Starbucks adds two new coffee farms to address supply issues
Starbucks Corporation (NASDAQ:SBUX) announced on Thursday an expansion of its collaborative coffee innovation network through the addition of farms located in Guatemala and Costa Rica. Future farm investments in Africa and Asia are also planned.
The new farms in Costa Rica and Guatemala will both study hybrid coffee varieties under different elevations and soil conditions, which is a critical step in the research of new genetic material. The farm in Costa Rica, located next to Hacienda Alsacia, will also be designed to explore the use of mechanization, drones and other technologies to help support labor availability challenges that farmers in Latin America are facing. In Guatemala, one of Starbucks most important origins, the farm in the Antigua Valley will replicate a smallholder farming design with conditions that mirror challenges that many farms face today.
The company said the learning on the new farms aims to find solutions to increase productivity on farms, support increased profitability for farmers and build climate resilience.
Starbucks (SBUX) noted that it currently works with more than 450,000 farms that grow the highest quality Arabica coffee in the world. “
“Our promise to those farmers and their communities is that we will always work to ensure a sustainable future of coffee for all. Our solution is to develop on-farm interventions, share seeds, research and practices across the industry to help farmers mitigate the impacts of climate change.”

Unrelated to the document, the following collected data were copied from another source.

/-- Discardable (R53, R54). -/
def State.discardable (s : State) (w : Nat) : Bool := (s.wg w).buffers
/-- Every split of a workgroup waits under BARRIER, QUEUE, ASYNC or SYNC (R393). -/
def State.allWait (s : State) (w : Nat) : Bool :=
  ((s.wg w).groups.filterMap id).all (fun g => (s.group g).splits.all (fun p =>
    match p.2.strand.wait with
    | some (.barrier ..) => true
    | some (.counter ..) => true
    | some (.node ..) => true
    | some .region => true
    | some (.fence ..) => true
    | some .coll => true
    | some (.answer ..) => true
    | some _ => false
    | none => p.2.strand.why == .queue || p.2.strand.why == .sync || p.2.strand.why == .async || p.2.strand.why == .barrier))
/-- A node kernel's workgroup whose batch has gathered, whose reservation is in use and that fits on no die (R393). -/
def State.crowded (s : State) (k num : Nat) (back : Option Restart) : Bool :=
  match (s.launch k).graph with
  | none => false
  | some (gid, n) => match tabFind s.monarch.graphs gid with
    | none => false
    | some g => (match tabFind g.resv n with
        | some (_, _, some _) => true
        | _ => false) && (List.range 4).all (fun d => (s.placeFor d k num back).isNone)
/-- Workgroups that a launch may displace: of lower priority; of its own graph, where they only wait and the launch may take them
(R264, R393). Log 59 (DEDUCED). -/
def State.victims (s : State) (l : Launch) (die : Nat) (crowded : Bool) : List Nat :=
  let same := fun (k : Nat) => crowded && match l.graph, (s.launch k).graph with
    | some (a, _), some (b, _) => a == b
    | _, _ => false
  ((s.wgs.filter (fun p => p.2.cluster / 24 == die && p.2.discard.isNone && !p.2.preempt && !p.2.dead &&
    (decide ((s.launch p.2.launch).prio < l.prio) || (same p.2.launch && s.discardable p.1 && s.allWait p.1)))).mergeSort
      (fun a b => decide ((s.launch a.2.launch).prio < (s.launch b.2.launch).prio) ||
        ((s.launch a.2.launch).prio == (s.launch b.2.launch).prio && b.2.placed ≤ a.2.placed))).map (·.1)
/-- Workgroups of a list that are not needed for a fit are spared, the last chosen first. -/
def State.prune (s : State) (ok : State → Bool) (take : List Nat) : List Nat :=
  take.reverse.foldl (fun keep w => let less := keep.filter (· != w); if ok (s.withoutAll less) then less else keep) take
/-- The shortest run of victims that makes a place fit (R264). -/
def State.cut (s : State) (ok : State → Bool) (vs : List Nat) : Option (List Nat) :=
  match (List.range (vs.length + 1)).find? (fun n => ok (s.withoutAll (vs.take n))) with
  | some n => some (s.prune ok (vs.take n))
  | none => none
/-- Of two lists of placement numbers, the later placed (R264). -/
def laterPlaced : List Nat → List Nat → Bool
  | x :: xs, y :: ys => decide (y < x) || (x == y && laterPlaced xs ys)
  | _ :: _, [] => true
  | [], _ => false
/-- Of two sets of victims: the lower highest priority, then the fewer, then the more recently placed (R264). -/
def State.betterSet (s : State) (a b : List Nat) : Bool :=
  let worst := fun (ws : List Nat) => (ws.map (fun w => (s.launch (s.wg w).launch).prio)).foldl Nat.max 0
  let recent := fun (ws : List Nat) => (ws.map (fun w => (s.wg w).placed)).mergeSort (fun x y => y ≤ x)
  decide (worst a < worst b) || (worst a == worst b && (decide (a.length < b.length) ||
    (a.length == b.length && laterPlaced (recent a) (recent b))))
/-- What a head that does not fit takes away on one core or cluster of the die (R264, step 2): discardable workgroups only where
that is enough; the set whose highest priority is lowest, then the smallest, then the most recently placed. -/
def State.displace (s : State) (die k num : Nat) (back : Option Restart) : List Nat :=
  let l := s.launch k
  let r := l.record
  let places := ((s.viClusters l.vi).filter (fun c => c / 24 == die)).mergeSort (· ≤ ·) |>.flatMap (placesOn r)
  let on := fun (p : Nat × Nat) (w : Nat) =>
    (s.wg w).cluster == p.1 && (recWide r || (s.wg w).wide || (s.wg w).core == p.2 || (needsCtl r back && (s.wg w).ctl.isSome) ||
      !recUnits r == [])
  let try_ := fun (vs : List Nat) =>
    match places.filterMap (fun p => s.cut (fun t => t.fits k num p.1 p.2 back) (vs.filter (on p))) with
    | [] => none
    | x :: rest => some (rest.foldl (fun best y => if s.betterSet y best then y else best) x)
  let vs := s.victims l die (s.crowded k num back)
  match try_ (vs.filter s.discardable) with
  | some ws => ws
  | none => (try_ vs).getD []
/-- Workgroups that are on their way out already: discarded, or pre-empted. -/
def State.leaving (s : State) : List Nat := (s.wgs.filter (fun p => p.2.discard.isSome || p.2.preempt)).map (·.1)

Starbucks (SBUX) buys about 3% of the world’s coffee, sourcing and roasting only Arabica coffee beans, a variety known for its rich and complex flavors. The coffee industry has seen rising temperatures cause drought, coffee leaf rust disease, and other related climate challenges that are impacting the availability, quality, and taste of coffee as it is known today.
Shares of Starbucks (SBUX) fell 0.3% in premarket trading on Thursday.